• [PROBLEM TO WORK ON] From the data that follows, print exactly the lines starting at the one containing "s.line.transmitter ≠ .sending h) →" and ending at the one containing "s.line.transmitter ≠ .backoff h len n) →"; include both of them and nothing more.

[Collected data entries]

-- ==== Sys2Proof/Certificates/Slice0/Obligations.lean ====
section
/-! DEFINITION. The statements for the provers, listed in `OBLIGATIONS.json` in the order they stand here.
Where a statement has several parts, each part is closed and stands in its own parentheses. -/

open Sys2Proof Sys2Proof.Machine

/-! ## The step and the queue of commands -/

/-- A step takes the command at the front of the queue and carries it out on the state with the rest of the
queue; every command answers a next state and leaves the queue as it found it. -/
def Obligations.StepTakesFrontCommand : Prop :=
  ∀ (c : Instr) (rest : List Instr) (s : State), s.pending = c :: rest →
    step s = exec c { s with pending := rest }
      ∧ ∃ t, step s = .next t ∧ t.pending = rest

/-- With no command waiting (the model's choice, log entry 4): in reset nothing happens; where the state
makes events due, one of them takes place, and `EventDue` says which are due: the position waits reached
(R4), the timers that have run their time (R6, R31, R74, R77, R79, R130, R142, R161, R164), a CABIN
entry not yet applied, a resolution in service, and the transmitter's gap and back-off (R115, R117).
Where none is due one bit time passes: it raises the idle count by one, to 255 at most, and a back-off
count by one, but not while the node sends or where it takes no part in the line (R115, R117). Every
125, 250 or 500 bit times, by the line rate (R107), a millisecond has run, and every running timer rises
by one: the speed window, the reader's gap, the confirm and discard timers of the records, the dwell and
home timers, the reply window or the repeat interval of the offer, the ages of the watched stations that
are not silent (that the age of the node's own entry stands is the model's choice, log entry 21), the
status timer. Nothing else changes. -/
def Obligations.EmptyQueueIdles : Prop :=
  ∀ s : State, s.pending = [] →
    (s.start.resetHeld = true → step s = .next s)
      ∧ (s.start.resetHeld = false → (∃ c, EventDue s c) → ∃ c, EventDue s c ∧ step s = exec c s)
      ∧ (s.start.resetHeld = false → (∀ c, ¬EventDue s c) → ∀ (older : Record → Record) (bits : Nat),
          older = (fun r => { r with
            confirmTimer := r.confirmTimer.map (· + 1), discardTimer := r.discardTimer.map (· + 1) }) →
          bits = (match s.line.rate with | .kbit125 => 125 | .kbit250 => 250 | .kbit500 => 500) →
          ∃ t, step s = .next t
            ∧ t.line = { s.line with
                idleCount := t.line.idleCount, transmitter := t.line.transmitter
                msBits := if s.line.msBits + 1 < bits then s.line.msBits + 1 else 0 }
            ∧ (s.line.receiver = .off ∨ (∃ h, s.line.transmitter = .sending h) →
              t.line.idleCount = s.line.idleCount ∧ t.line.transmitter = s.line.transmitter)
            ∧ (s.line.receiver ≠ .off → (∀ h, s.line.transmitter ≠ .sending h) →
              t.line.idleCount = min 255 (s.line.idleCount + 1)
                ∧ (∀ h len n, s.line.transmitter = .backoff h len n →
                  t.line.transmitter = .backoff h len (min len (n + 1)))
                ∧ ((∀ h len n, s.line.transmitter ≠ .backoff h len n) →
                  t.line.transmitter = s.line.transmitter))
            ∧ (s.line.msBits + 1 < bits → t = { s with line := t.line })
            ∧ (bits ≤ s.line.msBits + 1 →
              t = { s with
                position := { s.position with windowTimer := s.position.windowTimer.map (· + 1) }
                track := { s.track with
                  table := s.track.table.map older, readerGap := s.track.readerGap.map (· + 1) }
                outlets := s.outlets.map fun o => { o with
                  dwellTimer := o.dwellTimer.map (· + 1), homeTimer := o.homeTimer.map (· + 1) }
                line := t.line
                handoff := { s.handoff with
                  outbound := t.handoff.outbound
                  pendingOffers := s.handoff.pendingOffers.map older }
                induction := { s.induction with
                  crowdView := s.induction.crowdView.map fun e =>
                    if e.silent = true ∨ e.station = s.start.station then e
                    else { e with age := e.age + 1 } }
                supervision := { s.supervision with
                  statusTimer := s.supervision.statusTimer.map (· + 1) } }
              ∧ t.handoff.outbound = s.handoff.outbound.map (fun o => { o with
                stage := match o.stage with
                  | .listening n => .listening (n + 1)
                  | .resting n => .resting (n + 1)
                  | other => other })))
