/-- A page's counters stand in their order, and its free places are zero (R167). -/
theorem countersOnTheirPages (s : State) (counters : List (List Counter))
    (hcounters : counters = [[.delivered 0, .delivered 1, .delivered 2, .delivered 3,
        .straysDelivered, .refusals, .missing, .abandoned],
      [.spurnedOffers, .noAnswers, .pendingDiscards, .anonymous, .untracked, .unboundReads, .duplicates,
        .droppedExceptions],
      [.parityErrors, .framingErrors, .overruns, .truncated, .checkErrors, .collisions, .lineAborts,
        .droppedNotices],
      [.unexpectedEntries, .foreignFrames]])
    (page : Nat) (l : List Counter) (hl : counters[page - 1]? = some l) (hpage : 1 ≤ page) :
    (countsPayload s page).length = 17 ∧ (countsPayload s page).getD 0 0 = byteOf page
      ∧ (∀ i c, l[i]? = some c → ((countsPayload s page).drop (1 + 2 * i)).take 2
          = [byteOf (s.counter c / 256), byteOf (s.counter c)])
      ∧ ∀ i, l.length ≤ i → i < 8 → ((countsPayload s page).drop (1 + 2 * i)).take 2 = [0, 0] := by
  subst hcounters
  have hpageOf : pageCounters page = l.map some ++ List.replicate (8 - l.length) none ∧ l.length ≤ 8 := by
    match page, hpage with
    | 1, _ => cases hl; exact ⟨rfl, by decide⟩
    | 2, _ => cases hl; exact ⟨rfl, by decide⟩
    | 3, _ => cases hl; exact ⟨rfl, by decide⟩
    | 4, _ => cases hl; exact ⟨rfl, by decide⟩
    | n + 5, _ => simp at hl
  obtain ⟨hplaces, hlen⟩ := hpageOf
  refine ⟨?_, rfl, fun i c hi => ?_, fun i hge hlt => ?_⟩
  · have h8 : (pageCounters page).length = 8 := by
      simp [hplaces]
      omega
    rw [countsPayload, List.length_cons, List.length_flatMap]
    simp only [u16_length, List.map_const', List.sum_replicate, h8, smul_eq_mul]
  · have hi' : (pageCounters page)[i]? = some (some c) := by
      rw [hplaces, List.getElem?_append_left (by simpa using (List.getElem?_eq_some_iff.mp hi).1)]
      simp [hi]
    rw [countsPayload_counter s page i hi']
    rfl
  · have hi' : (pageCounters page)[i]? = some none := by
      rw [hplaces, List.getElem?_append_right (by simpa using hge), List.length_map,
        List.getElem?_replicate, if_pos (by omega)]
    rw [countsPayload_counter s page i hi']
    simp [u16, byteOf]

/-- Settles O51: the pages, and the answers that carry them. -/
theorem asksAreAnswered : Obligations.AsksAreAnswered := by
  refine ⟨countersOnTheirPages, fun s body f page hrun hf hpage hdest hsource => ⟨fun h0 => ?_,
    fun hlow hhigh => ?_⟩⟩
  · rw [exec_askStatus_taken hrun hf (hpage ▸ h0),
      takeCommand_of_supervisory (s := frameOver s) _ hdest hsource]
    rfl
  · rw [exec_askCounts_taken hrun hf (by omega), ← hpage, decide_eq_false (by omega),
      takeCommand_of_supervisory (s := frameOver s) _ hdest hsource]
    rfl
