-- ==== Sys2Proof/Decode.lean ====
section
/-!
DEFINITION. The decoder over the rows of spec/opcode_table.json that give bits. No row gives any
(spec/98_reader.md: "n_rows_with_fixed": 0), so no word spells a command.
-/

namespace Sys2Proof

/-- The command a word spells by the table's bits: none does. -/
def decodeTableWord (_nbits _w : Nat) : Option Instr := none

end Sys2Proof
end

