/-- Host lines that hold back an access (R376): `rd` is read and `wr` written. The snoops are sent. -/
def hostHolds (s : State) (rd wr : List (Nat × Nat)) : Option State :=
  let held := rd.flatMap (fun r => trackedDev s r.1 r.2 false)
  let heldW := wr.flatMap (fun r => trackedDev s r.1 r.2 true)
  if held.isEmpty && heldW.isEmpty then none else some (sendSnoops (sendSnoops s held false) heldW true)

/-! ### Posts (R188) -/

/-- A unit makes a post; it reaches the caller later. -/
def sendPost (s : State) (by_ : Poster) (fill : Bool) (token : Nat) (slots : Nat := 0) : State :=
  { s with tok := { s.tok with flight := s.tok.flight ++ [⟨by_, fill, token, slots⟩] } }

/-- A unit whose post is held starts no further action (R189). -/
def unitHeld (s : State) (by_ : Poster) : Bool := s.tok.held.any (fun h => h.by_ == by_)

/-- Held posts of a unit that count against an action of a context: the fill stream's never hold a primary action back
(R189, R202). -/
def heldFor (s : State) (by_ : Poster) (fill : Bool) : Nat :=
  (s.tok.held.filter (fun h => h.by_ == by_ && (fill || !h.fill))).length

/-! ### Faults reported to the caller (R167, R192) -/

/-- `CAL_STOP` and the stream after a stop: no further measure, RUN clear, the stream interrupt (R192). -/
def streamStop (s : State) (pc : Nat) (issued : Bool) : State :=
  raiseVector { s with cal := { s.cal with run := false, issued := issued, pc := pc, cause := 0 } } 16

/-- The fill context stops (R202). -/
def fillStop (s : State) (bit : Nat) : State :=
  raiseVector { s with fill := { s.fill with run := false, err := setBit s.fill.err bit } } 16

/-- A unit faults an action at issue: the stream stops at the issuing measure, which has issued (R167). -/
def faultAtIssue (s : State) (fill : Bool) : State :=
  if fill then fillStop s 1
  else
    let s := { s with cal := { s.cal with err := setBit s.cal.err 1 } }
    if s.cal.run then streamStop s s.cal.pc true else s

/-- A unit faults an action it is running: the stream stops at its next issue test (R167). -/
def faultInRun (s : State) (fill : Bool) : State :=
  if fill then fillStop s 1
  else { s with cal := { s.cal with err := setBit s.cal.err 1, faultPend := s.cal.run } }

/-! ### Census records (R87-R91) -/

def histZero : List Nat := List.replicate 32 0

/-- One more element in a bin. -/
def histAdd (h : List Nat) (b : Nat) : List Nat := h.set b (h.getD b 0 + 1)

/-- The bin of an element, its scale removed (R88). -/
def histBin (top : Int) (v : Val) : Nat :=
  match v with
  | .fin _ num den =>
    if num = 0 then 0
    else
      let x := top - floorLog2 num den + 2
      if x < 1 then 1 else if 30 < x then 30 else x.toNat
  | _ => 31

/-- The reference exponent of a destination (R88); `wref` is `MEM_CCTL.WREF`. -/
def histTop (f : Fmt) (wref : Nat) : Int :=
  match f with
  | .fp32 | .bf16 | .fp16 | .f48 => signedOf 8 wref
  | .e4m3 => 8 | .e5m2 => 15 | .e4m4u => 8
  | .int8 => 6 | .int4 => 2 | .int2 => 0
  | f => (fmtEmax f : Int)

/-- A record waits at its partition to be written or merged (R91). -/
def pushCensus (s : State) (p : Nat) (r : CRec) : State :=
  let m := memOf s p
  setMem s p { m with census := { m.census with waiting := m.census.waiting ++ [r] } }

def wrefOf (s : State) (p : Nat) : Nat := bits (memOf s p).census.cctl 7 0

end Sys2Proof.Machine
end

• [SOLUTION BELOW]
            ∧ (s.line.receiver ≠ .off → (∀ h, s.line.transmitter ≠ .sending h) →
              t.line.idleCount = min 255 (s.line.idleCount + 1)
                ∧ (∀ h len n, s.line.transmitter = .backoff h len n →
                  t.line.transmitter = .backoff h len (min len (n + 1)))
                ∧ ((∀ h len n, s.line.transmitter ≠ .backoff h len n) →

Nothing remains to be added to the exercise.